Even Dr. Anthony Fauci said vaccinated families should be able to safely enjoy the holidays together this year. But that doesn’t mean there isn’t cause for alarm, as cases of COVID-19 are on the rise, reaching daily counts not seen since February.
Hospitals are also encroaching on uncomfortable territory, with “longer than average hospital stays and significant workforce shortages, separate and apart from the challenges brought on by COVID” stressing the capacities of some facilities, Health and Human Services Secretary Marylou Sudders said.
Acting Public Health Commissioner Margret Cooke issued an order directing hospitals and hospital systems with less than 15 percent staffed ICU and medical-surgical bed capacity to begin to scale back non-essential procedures. The order, which takes effect next week, is in response to the loss of 500 beds already across the state due to staffing shortages, according to the administration.
Hospitals, like many government agencies, have required workers to get vaccinated. Those employees are on the frontlines, facing the risks of daily exposure, or exposing patients, to COVID-19.
That hasn’t been the case on Beacon Hill where despite legislators and staff being required to be vaccinated, few work with any regularity from the State House, which remains among the last state capitols closed to the public.
House leaders this week announced the babiest of steps toward a return to normal operations, with employees told they must be “available” to work in person beginning Dec. 13 as a condition of employment, meaning the ability to work remotely is no longer an excuse for not being vaccinated.
This phase of reopening, dubbed 2A, is a precursor, according to House leaders, to calling back a larger cohort of lawmakers and staff on a more regular basis, rather than just the minimum required to facilitate sessions, which this week brought about the passage of a genocide education bill.

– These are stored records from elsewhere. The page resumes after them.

-- ==== Sys2Proof/Machine/TimeCmd.lean ====
section
/-! DEFINITION. Device time and the plant ports: rate correction and phase (R464 to R466), steps and what they skip (R482,
R483), the PTP servo (R472 to R475, R485), timed pulse outputs (R476, R477, R484) and frame launch (R478, R479). -/

namespace Sys2Proof.Machine

/-! ### Rate correction -/

/-- A value moved towards a goal by at most `b`. -/
def stepTo (cur goal b : Int) : Int := cur + clampI (goal - cur) (-b) b

/-- The largest number k of ramp steps such that k + (k - 1) + … + 1 steps of `u` remove at most `left`; at least 1. -/
def rampSteps (u left : Nat) : Nat := max 1 ((isqrt (8 * (left / max u 1) + 1) - 1) / 2)

/-- The slew towards which the ramp of R465 moves: the asked one, or as much as the ramp back to 0 can still leave (R466). -/
def slewGoal (periodNs : Nat) (t : TimeSt) : Int :=
  if t.slewReq = 0 ∨ t.slewLeft * sgn t.slewReq ≤ 0 then 0
  else
    let u := 500 * periodNs * nsU / 1000000000
    sgn t.slewReq * min t.slewReq.natAbs (500 * rampSteps u t.slewLeft.natAbs)

/-- A new rate takes effect at once while the cycle is stopped (R465); a slew whose offset is removed is over (R464). -/
def retuneNow (t : TimeSt) : TimeSt :=
  let slew := if t.slewLeft * sgn t.slewReq ≤ 0 then 0 else t.slewReq
  { t with trim := t.trimReq, slew := slew, rho := rhoOf (t.trimReq + slew) }

/-- One ramp step of at most 0.5 ppm at a tick (R465). The slew takes its part first, so that its ramp back to 0 is never late (R466). -/
def retuneTick (periodNs : Nat) (t : TimeSt) : TimeSt :=
  let slew := stepTo t.slew (slewGoal periodNs t) 500
  let trim := stepTo t.trim t.trimReq (500 - (slew - t.slew).natAbs)
  { t with trim := trim, slew := slew, rho := rhoOf (trim + slew) }

/-- Changes the time unit, with the rate at once while the cycle is stopped. -/
def withTime (s : State) (f : TimeSt → TimeSt) : State :=
  if s.cyc.running then { s with time := f s.time } else { s with time := retuneNow (f s.time) }

/-- Starts a slew of an offset in 2^-32 ns (R466, R474; a slew of the servo uses the same rate, log 24). -/
def startSlew (d : Int) (t : TimeSt) : TimeSt := { t with slewReq := 100000 * sgn d, slewLeft := d }

/-! ### Steps (R466, R482, R483) -/

/-- An instant moved with a step. -/
def shiftN (d : Int) (n : Nat) : Nat := (n + d).toNat

/-- An instant in ns moved with a step. -/
def shiftNs (d : Int) (n : Nat) : Nat := (n + d / nsU).toNat

/-- Spans that no rule keeps in device time go on from the instants that correspond to their starts (R463, log 24). -/
def shiftSpans (d : Int) (s : State) : State :=
  { s with
    dev := { s.dev with hostWd := s.dev.hostWd.map (shiftN d) },
    loc := { s.loc with adc := { s.loc.adc with refAt := shiftN d s.loc.adc.refAt,
                                                calStart := s.loc.adc.calStart.map (shiftN d) } },
    time := { s.time with ports := tmap s.time.ports (fun _ p =>
      { p with freeAt := shiftN d p.freeAt, untimed := p.untimed.map (fun f => { f with queuedAt := shiftN d f.queuedAt }),
               pdelayReqs := p.pdelayReqs.map (shiftN d) }) },
    cal := { s.cal with rearmAt := shiftN d s.cal.rearmAt, trigAt := s.cal.trigAt.map (shiftN d),
                        pre := if s.cal.state = 1 then [] else s.cal.pre, syncLast := s.cal.syncLast.map (shiftN d) },
    dma := { s.dma with switching := tmap s.dma.switching (fun _ w => (w.1, shiftN d w.2)) },
    safe := { s.safe with
      resetAt := shiftNs d s.safe.resetAt, exchangedAt := shiftNs d s.safe.exchangedAt, pulseBase := shiftNs d s.safe.pulseBase,
      levelAt := tmap s.safe.levelAt (fun _ t => shiftNs d t),
      fns := tmap s.safe.fns (fun _ f => { f with since := shiftNs d f.since }),
      outs := tmap s.safe.outs (fun _ o => { o with pulseNext := shiftNs d o.pulseNext, pulseEnd := shiftNs d o.pulseEnd, offAt := shiftNs d o.offAt }),
      pairs := tmap s.safe.pairs (fun _ p => { p with changedAt := shiftNs d p.changedAt }) },
    tru := { s.tru with startedAt := shiftN d s.tru.startedAt, lastEnd := shiftN d s.tru.lastEnd,
                        step := s.tru.step.map (fun w => (w.1, shiftN d w.2.1, w.2.2)) } }

/-- First instant S + i × p that lies after an instant, or at it where `atOk`. -/
def firstPulse (start period from_ : Nat) (atOk : Bool) : Nat :=
  if start > from_ ∨ (atOk ∧ start = from_) ∨ period = 0 then start
  else if atOk then start + cdivN (from_ - start) period * period else start + ((from_ - start) / period + 1) * period

/-- What a step does to one timed output. -/
def stepTout (old new : Nat) (o : Tout) : Tout × Bool :=
  if o.mode = 1 ∧ old ≤ o.next ∧ o.next < new then ({ o with mode := 0, skipped := inc32 o.skipped }, true)
  else if o.mode = 2 then ({ o with next := firstPulse o.start o.period new false }, false)
  else (o, false)

/-- The timed frames of a port that a step has passed, and the others. -/
def stepPort (old new : Nat) (p : PlantPort) : PlantPort × Nat :=
  let gone := fun (f : PlantFrame) => match f.launch with | some l => Nat.ble old l && Nat.blt l new | none => false
  ({ p with timed := p.timed.filter (fun f => !gone f) }, (p.timed.filter gone).length)

/-- A step of device time by an offset in 2^-32 ns (R466, R474): TIME_STEPPED and what the step passes. -/
def stepTime (s : State) (d : Int) : State :=
  let old := s.time.now
  let new := ((s.time.now + d) % (wrapU : Nat)).toNat
  let s1 := shiftSpans d s
  let s2 := { s1 with time := { s1.time with now := new },
                      host := { s1.host with lastStamp := if d < 0 then none else s1.host.lastStamp } }
  let s3 := raiseInfo s2 Ev.timeStepped
  let s4 := (List.range 8).foldl (fun s n =>
    let r := stepTout old new (tget s.time.touts {} n)
    if s.time.touts = [] then s
    else
      let s' := { s with time := { s.time with touts := tput s.time.touts n r.1 } }
      if r.2 then raiseWarn s' Ev.toutSkipped Kind.channel n else s') s3
  (List.range 2).foldl (fun s n =>
    let r := stepPort old new (tget s.time.ports {} n)
    if r.2 = 0 then s
    else (List.range r.2).foldl (fun s _ => raiseWarn s Ev.launchSkipped Kind.channel n)
      { s with time := { s.time with ports := tput s.time.ports n r.1 } }) s4

/-! ### The time commands -/

/-- A plant port. -/
def State.port (s : State) (n : Nat) : PlantPort := tget s.time.ports {} n
/-- Changes a plant port. -/
def State.onPort (s : State) (n : Nat) (f : PlantPort → PlantPort) : State :=
  { s with time := { s.time with ports := tmod s.time.ports {} n f } }
/-- A plant port is in the SLAVE state (portState 9 of IEEE 1588). -/
def anySlave (s : State) : Bool := (s.port 0).state == 9 || (s.port 1).state == 9
/-- A plant port is in the SLAVE state by a change stamped at or before a completion stamp (R485). -/
def slaveBy (s : State) (t : Nat) : Bool :=
  (List.range 2).any (fun n => (s.port n).state == 9 && (match (s.port n).slaveAt with | some u => Nat.ble (u / nsU) t | none => true))
/-- The unit takes its time from the holder of the grip (R571). -/
def followsPair (s : State) : Bool := s.pair.id != 0 && !s.pair.grip

/-- Whole ns of a span of 2^-32 ns, rounded convergently. -/
def spanNs (d : Int) : Int := rdiv d nsU
/-- Whole ns of an offset of 2^-16 ns, rounded convergently. -/
def offsetNs (d : Int) : Int := rdiv d 65536
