-- ==== Sys2Proof/Machine/Sample.lean ====
section
/-! DEFINITION. Feedback samples as they arrive: the axis position in user units (R166, R167), the velocity of the last two
valid samples (R172), invalid samples (R173), and the positions of switch and probe edges that two samples enclose (R250,
R434). A reading is in counts for an encoder and in 2^-24 feedback turns otherwise. -/

namespace Sys2Proof.Machine

/-- The position source of an axis: none, an encoder, an SSI channel, or its ring node (R421). -/
inductive Source where
  | none
  | enc (ch : Nat)
  | ssi (ch : Nat)
  | node
  deriving DecidableEq, Repr

/-- Where the samples of an axis come from. -/
def sourceOf (s : State) (a : Nat) : Source :=
  match sliceOf s.image a with
  | none => .none
  | some x =>
    if x.ring ≠ 255 then .node
    else if par s Par.fbLocal a = 1 then .enc x.node
    else if par s Par.fbLocal a = 2 then .ssi (x.node / 2)
    else .none

/-- The conversion of a reading to user turns of 2^-48, as a numerator and a divisor (R166, R432). -/
def scaleOf (s : State) (a : Nat) : Int × Int :=
  match sourceOf s a with
  | .enc ch => (par s Par.fbNum a * turnQ, par s Par.fbDen a * par s Par.encCpt ch)
  | _ => (par s Par.fbNum a * 16777216, par s Par.fbDen a)

/-- Difference of two readings: both wrap at 48 bits. -/
def readDiff (r l : Int) : Int := signed 48 (twos 48 (r - l))

/-- The user position, in 2^-48 turn, that a reading stands for, without taking it as a sample. -/
def userAt (s : State) (a : Nat) (r : Int) : Int :=
  let x := s.axis a
  let (n, d) := scaleOf s a
  match x.lastRaw with
  | some l => x.rawUser + (readDiff r l * n + x.fbRem) / d + x.shift
  | none => r * n / d + x.shift

/-- The position at an instant that two samples enclose, by linear interpolation (R250). -/
def between (p q : Sample) (m : Int) (at_ : Nat) : Int :=
  wrapPos m (p.x + shortDiff m (q.x - p.x) * ((at_ : Int) - p.at_) / (((q.at_ : Int) - p.at_)))

/-- Two samples enclose an instant. -/
def encloses (p q : Sample) (at_ : Nat) : Bool := Nat.ble p.at_ at_ && Nat.ble at_ q.at_ && Nat.blt p.at_ q.at_

/-- A switch edge that the last two samples enclose gets its position (R250). -/
def edgeBetween (m : Int) (x : Axis) (w : SwitchSt) : SwitchSt :=
  match x.fbPrev, x.fb with
  | some p, some q => if encloses p q w.edgeAt then { w with edgePos := between p q m w.edgeAt } else w
  | _, _ => w

/-- A reference edge that was qualified before a sample enclosed it gets its position (R250). -/
def refineFound (m : Int) (x : Axis) : Axis :=
  match x.homing, x.fbPrev, x.fb with
  | some h, some p, some q =>
    match h.foundEdge with
    | some e => if encloses p q e then { x with homing := some { h with found := some (between p q m e), foundEdge := none } } else x
    | none => x
  | _, _, _ => x

/-- A probe latch is complete (R487, R510): the position of the latest one, the instant at which it is known, and what stood before. -/
def latchDone (now : Nat) (pos : Int) (p : ProbeSt) : ProbeSt :=
  { p with latest := some pos, latestAt := now, before := if p.latestAt < now then p.latest else p.before }

/-- Completes the probe records of an axis that the last two samples enclose (R434). -/
def probeBetween (a : Nat) (m : Int) (now : Nat) (x : Axis) (pr : ProbeSt) : ProbeSt :=
  match x.fbPrev, x.fb with
  | some p, some q =>
    let hit := fun (r : ProbeRec) => !r.done && r.src == 0x80 + a && encloses p q (r.stamp * nsU)
    let pos := fun (r : ProbeRec) => t24 (between p q m (r.stamp * nsU))
    let q1 := { pr with queue := pr.queue.map (fun r => if hit r then { r with done := true, valid := true, pos := pos r } else r) }
    pr.queue.foldl (fun c r => if hit r then latchDone now (pos r) c else c) q1
  | _, _ => pr

/-- Velocity of the last two valid samples in 2^-48 turn/s (R172). -/
def velOf (m : Int) (p q : Sample) (keep : Int) : Int :=
  if p.at_ < q.at_ then rdiv (shortDiff m (q.x - p.x) * tS) ((q.at_ : Int) - p.at_) else keep

/-- A valid sample of an axis is taken: the reading and its stamp (R166, R167, R172, R250, R434). -/
def takeSample (s : State) (a : Nat) (r : Int) (at_ : Nat) : State :=
  let x := s.axis a
  let (n, d) := scaleOf s a
  let m := modQ s a
  let acc := match x.lastRaw with
    | some l => readDiff r l * n + x.fbRem
    | none => r * n
  let base := match x.lastRaw with | some _ => x.rawUser | none => 0
  let user := base + acc / d
  let smp : Sample := { x := wrapPos m (user + x.shift), raw := r, at_ := at_ }
  let x1 := { x with
    sample := some (r, at_), fbThisCycle := true, fbValid := true, invalidRun := 0, lastRaw := some r, rawUser := user,
    fbRem := acc % d, fbPrev := x.fb, fb := some smp,
    vfb := match x.fb with | some p => velOf m p smp x.vfb | none => x.vfb }
  let ring := match sourceOf s a with | .enc _ => false | _ => true
  let x2 := if ring then
      { x1 with limPos := edgeBetween m x1 x1.limPos, limNeg := edgeBetween m x1 x1.limNeg, homeSw := edgeBetween m x1 x1.homeSw }
    else x1
  let s1 := s.onAxis a (fun _ => if ring then refineFound m x2 else x2)
  { s1 with loc := { s1.loc with probes := tmap s1.loc.probes (fun _ pr => probeBetween a m s.time.now x2 pr) } }

/-- A valid V_dc of an axis: it and the factor that it gives are kept (R180, R222). -/
def takeVdc (s : State) (a v : Nat) : State :=
  let nom := parN s Par.dclinkNom a
  s.onAxis a (fun x => { x with vdc := some v, dcFac := (4 * nom, max (4 * v) nom) })

/-- The sample of an axis is invalid in this cycle (R173, R187). -/
def missSample (s : State) (a : Nat) : State :=
  s.onAxis a (fun x => if x.fbThisCycle then x else
    { x with sample := none, fbThisCycle := true, fbValid := false, invalidRun := x.invalidRun + 1, fbInvalid := inc32 x.fbInvalid })

/-- The sample of a local axis in mode 4, once its position and both its currents are known (R422). -/
def joinLocal (s : State) (a : Nat) : State :=
  let x := s.axis a
  if x.fbThisCycle then s
  else match x.posPart, x.curPart with
    | some (some (r, at_)), some true => takeSample s a r at_
    | some _, some _ => missSample s a
    | _, _ => s

/-- The position of a local axis in this cycle: a reading with its stamp, or none where it is invalid (R422). -/
def localPosition (s : State) (a : Nat) (p : Option (Int × Nat)) : State :=
  if par s Par.axisMode a = 4 then joinLocal (s.onAxis a (fun x => { x with posPart := some p })) a
  else match p with
    | some (r, at_) => takeSample s a r at_
    | none => missSample s a

/-- Axes whose position source is an encoder channel. -/
def axesOnEnc (s : State) (ch : Nat) : List Nat := (allAxes s).filter (fun a => sourceOf s a == .enc ch)
/-- Axes whose position source is an SSI channel. -/
def axesOnSsi (s : State) (ch : Nat) : List Nat := (allAxes s).filter (fun a => sourceOf s a == .ssi ch)
/-- Axes geared to an encoder channel (R193). -/
def gearedToEnc (s : State) (ch : Nat) : List Nat :=
  (allAxes s).filter (fun a => (s.axis a).source == 3 && par s Par.masterKind a == 1 && parN s Par.masterIndex a == ch)

/-- A change of a count by an index reset moves x_fb and the stored samples of the axes on the channel (R429). -/
def shiftEnc (ch : Nat) (change : Int) (s : State) : State :=
  (axesOnEnc s ch).foldl (fun s a =>
    let (n, d) := scaleOf s a
    let u := rdiv (change * n) d
    let m := modQ s a
    let mv := fun (p : Sample) => { p with x := wrapPos m (p.x + u), raw := p.raw + change }
    s.onAxis a (fun x =>
      { x with lastRaw := x.lastRaw.map (· + change), rawUser := x.rawUser + u, fb := x.fb.map mv, fbPrev := x.fbPrev.map mv,
               xfb := wrapPos m (x.xfb + u) })) s

/-! ### Switch inputs (R250) -/

/-- A raw edge of an input at the switches of an axis. -/
def rawEdge (s : State) (n : Nat) (level : Bool) (a : Nat) : State :=
  [Switch.limPos, .limNeg, .home].foldl (fun s sw =>
    if switchDin s a sw = some n then
      let pos := match sourceOf s a with
        | .enc ch => wrapPos (modQ s a) (userAt s a (tget s.loc.encs {} ch).count)
        | _ => (s.axis a).xfb
      s.onAxis a (fun x => putSwitch x { switchOf x sw with raw := switchActive s a sw level, edgeAt := s.time.now, edgePos := pos } sw)
    else s) s

end Sys2Proof.Machine
end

Who knows what the activity level inside the State House will be come January when voters elect a successor to MassBio CEO Joe Boncore, but for one the Democrats running it was a big Thanksgiving week.
Boston City Councilor Lydia Edwards rolled out a deep slate of endorsements from state lawmakers on Tuesday with Mayor Michelle Wu at her side. It was a day after Edwards was at City Hall celebrating the signing of Wu’s first ordinance as mayor directing the divestment of $65 million in city investments from fossil fuel companies.
Edwards was a co-sponsor of the ordinance, and said the city was finally putting its money where its mouth was. Though at the state level, fossil fuel divestment has been less attractive to the Legislature, and Treasurer Deb Goldberg, who oversees the state pension fund, is pursuing a different strategy – working from within companies as a shareholder to shape corporate clean energy policy.
Divestment is just one area where Boston and state policy leaders may not be on the same page, and Wu disclosed this week that she discssed another – rent control – with Gov. Baker last week during their one-on-one meeting.
Wu said rent control doesn’t have to look like the “old” policy that Baker remembers from his days as a renter in Boston and opposes. But the mayor said details will have to wait.
During her first appearance on GBH’s “Boston Public Radio” as mayor, Wu also said she wasn’t ready to announce any new COVID-19 vaccine requirements, but strongly hinted that a proof-of-vaccination program for patrons of restaurants and performances venues, akin to the one used in New York City, could be in the works.